>>>>

/-- The clamp of a value (R496 step 1). -/
def Clamp.app : Clamp → Nat → Nat
  | .none, v => v
  | .rng lo hi, v => if v < lo then lo else if hi < v then hi else v
  | .low b t, v => if v < b then t else v
  | .bad b t, v => if v = b then t else v
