-- ==== Sys2Proof/Machine/State.lean ====
section
/-! DEFINITION. The state of the block: everything the manual gives the part, as plain data, with its reset.

A register that the host can read lives in the register file under its address (`RegFile.live`), at its reset value
until it is written, unless a structure below holds it; then reading it computes the view (Machine/Ops.lean). -/
namespace Sys2Proof.Machine

/-! ## Time (01_architecture.md) -/

/-- The last good TIME flit of a port, with its arrival (R406, R407). -/
structure PeerTime where
  state : Nat        -- its TIME_STATE
  hops : Nat
  gm : Nat           -- node of its grandmaster
  tx : Nat           -- the timestamp it carried
  time : Nat         -- its time at the arrival, corrected by the path delay
  epochT : Nat
  epochE : Nat
  epochLen : Nat
  nextLen : Nat
  nextAt : Nat
  arrived : Nat
  deriving DecidableEq, Repr

/-- Always-on time and epoch unit (R15-R25). -/
structure Clock where
  now : Nat                -- fabric time in ns, 64 bits
  tB : Nat                 -- boundary at which the live length came into force
  eB : Nat                 -- number of the epoch that boundary began
  nextB : Nat              -- time of the next boundary
  nextLen : Nat            -- epoch length to come in µs, 0 none (R23)
  nextAt : Nat             -- boundary time at which it comes into force
  cutoff : Bool            -- the stage cut-off of the coming boundary has passed (R21)
  hops : Nat               -- hops from the grandmaster
  gmNode : Nat             -- node of the grandmaster
  acqSince : Option Nat    -- start of ACQUIRING (R17)
  holdSince : Option Nat   -- start of HOLDOVER
  lastSource : Nat         -- last instant at which a port gave time (R16, R407)
  everLocked : Bool        -- the first forward step of R466 has been taken
  peers : Tab PeerTime
  pathDelay : Tab Nat      -- per port, the measured path delay
  slew : Int               -- offset still to be slewed, ns (R16, R18)
  slewAt : Nat             -- time from which the next nanosecond may be slewed
  behind : Bool            -- `TIME_BEHIND` stands reported (R18)
  deriving DecidableEq, Repr

/-! ## Registers and staging (18_host_registers.md) -/

/-- Who staged a value (R497 `SOURCE`). -/
inductive Source where
  | h0 | h1 | holone | self
  deriving DecidableEq, Repr

/-- A staged value of one register field. -/
structure StagedVal where
  value : Nat
  source : Source
  deriving DecidableEq, Repr

/-- A staged command or object (R494). `code` is its `CMD`, `obj` the entry it names, `bytes` its record or image. -/
structure StagedCmd where
  code : Nat
  obj : Nat
  tag : Nat
  source : Source
  args : List Byte
  bytes : List Byte
  lapsed : Bool            -- a grant staged while its holder's lease was `LAPSED` (R307)
  deriving DecidableEq, Repr

/-- The register file: live values, the staged copy, and the copy frozen at the cut-off (R495, R496). -/
structure RegFile where
  live : Tab Nat
  staged : Tab StagedVal
  frozen : Tab StagedVal
  stagedCmds : List StagedCmd
  frozenCmds : List StagedCmd
  retainHist : List (Nat × Nat) -- values of ANSWER_RETAIN_US that ceased, with the µs at which each ceased (R60)
  deriving DecidableEq, Repr

/-! ## Rings (R71, R114, R246, R344, R427, R497) -/

/-- The rings of records. Each is a table of records by index. -/
structure Rings where
  fault : Tab (List Byte)    -- index p * 256 + i, 32 bytes
  sfault : Tab (List Byte)   -- index p * 64 + i, 64 bytes
  gdetail : Tab (List Byte)  -- index p * 32 + i, 128 bytes
  stage : Tab (List Byte)    -- 256 entries of 32 bytes
  evOwner : Tab (List Byte)  -- 1,024 records of 64 bytes
  evPart : Tab (List Byte)   -- index p * 64 + i
  lost : Tab (List Byte)     -- 4,096 records of 16 bytes
  deriving DecidableEq, Repr

/-! ## Frames and the Hall (02_fabric_transactions.md, 12_hall.md, 13_traffic_tenants.md) -/

/-- A frame of R44 to R46 with its trailer (R346). -/
structure Frame where
  ver : Nat
  cls : Nat
  g : Nat
  dst : Nat
  src : Nat
  pkey : Nat
  opc : Nat
  tag : Nat
  len : Nat
  status : Nat
  of_ : Bool
  je : Bool
  mc : Bool
  offset : Nat
  rsv : Nat            -- the reserved header bits as received, in place (R45)
  payload : List Byte
  tailBad : Bool
  reason : Nat
  pcrc : Nat
  jobKey : Option Nat  -- the model's own: key of the job envelope that this switch opened or will seal (R412)
  deriving DecidableEq, Repr

/-- What a frame in the buffer is charged to (R349, R350, R354). -/
inductive Landing where
  | port (n : Nat)
  | part (p : Nat)
  | sink (n c : Nat)
  | head (n : Nat)
  | none
  deriving DecidableEq, Repr

/-- An output of a frame in the buffer: the unit, and the cells it has taken once it has started. -/
structure OutLeg where
  unit : Nat
  started : Bool
  sent : Nat
  deriving DecidableEq, Repr

/-- A frame held in the shared buffer (R345, R355, R360). -/
structure HFrame where
  id : Nat
  frame : Frame
  input : Nat
  outs : List OutLeg
  cells : Nat
  landing : Landing
  part : Option Nat       -- partition that owns PKEY
  arrived : Nat           -- time at which its header cell was accepted
  first : Bool            -- held and charged by service and subscriber buckets (R377)
  whole : Bool            -- store-and-forward: the trailer is checked before the first cell leaves (R348)
  moved : Bool            -- some cell has left
  ethSrc : Nat            -- source MAC, for frames of Ethernet ports
  heldSince : Option Nat  -- since when its buckets alone have held it (SHAPE_HELD)
  deriving DecidableEq, Repr
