/-- `TRACKER_TIMEOUT` (R69): no answer has come by the tick. -/
def execTrackerTimeout (req : Nat) (s : State) : Out :=
  whenRunning (fun t =>
    match tget t.track.reqs req with
    | some e =>
      let key := (e.sent.dst, e.sent.src, e.sent.tag)
      let t1 := atTime (timeoutTick t e) t
      closeTrackError req (timeoutStatus e.orig) 2 (dropWaiting e.sent { t1 with track := { t1.track with late := key :: t1.track.late.filter (· != key) } })
    | none => t) s

end Sys2Proof.Machine
end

<<<<

▶ **Task to complete**
In the listing above, find the line containing "structure RegFile where" and the line containing "offset : Nat", then repeat those two lines and everything between them exactly.

▶ **Solution**
structure RegFile where
  live : Tab Nat
  staged : Tab StagedVal
  frozen : Tab StagedVal
  stagedCmds : List StagedCmd
  frozenCmds : List StagedCmd
  retainHist : List (Nat × Nat) -- values of ANSWER_RETAIN_US that ceased, with the µs at which each ceased (R60)
  deriving DecidableEq, Repr

/-! ## Rings (R71, R114, R246, R344, R427, R497) -/

/-- The rings of records. Each is a table of records by index. -/
structure Rings where
  fault : Tab (List Byte)    -- index p * 256 + i, 32 bytes
  sfault : Tab (List Byte)   -- index p * 64 + i, 64 bytes
  gdetail : Tab (List Byte)  -- index p * 32 + i, 128 bytes
  stage : Tab (List Byte)    -- 256 entries of 32 bytes
  evOwner : Tab (List Byte)  -- 1,024 records of 64 bytes
  evPart : Tab (List Byte)   -- index p * 64 + i
  lost : Tab (List Byte)     -- 4,096 records of 16 bytes
  deriving DecidableEq, Repr

/-! ## Frames and the Hall (02_fabric_transactions.md, 12_hall.md, 13_traffic_tenants.md) -/

/-- A frame of R44 to R46 with its trailer (R346). -/
structure Frame where
  ver : Nat
  cls : Nat
  g : Nat
  dst : Nat
  src : Nat
  pkey : Nat
  opc : Nat
  tag : Nat
  len : Nat
  status : Nat
  of_ : Bool
  je : Bool
  mc : Bool
  offset : Nat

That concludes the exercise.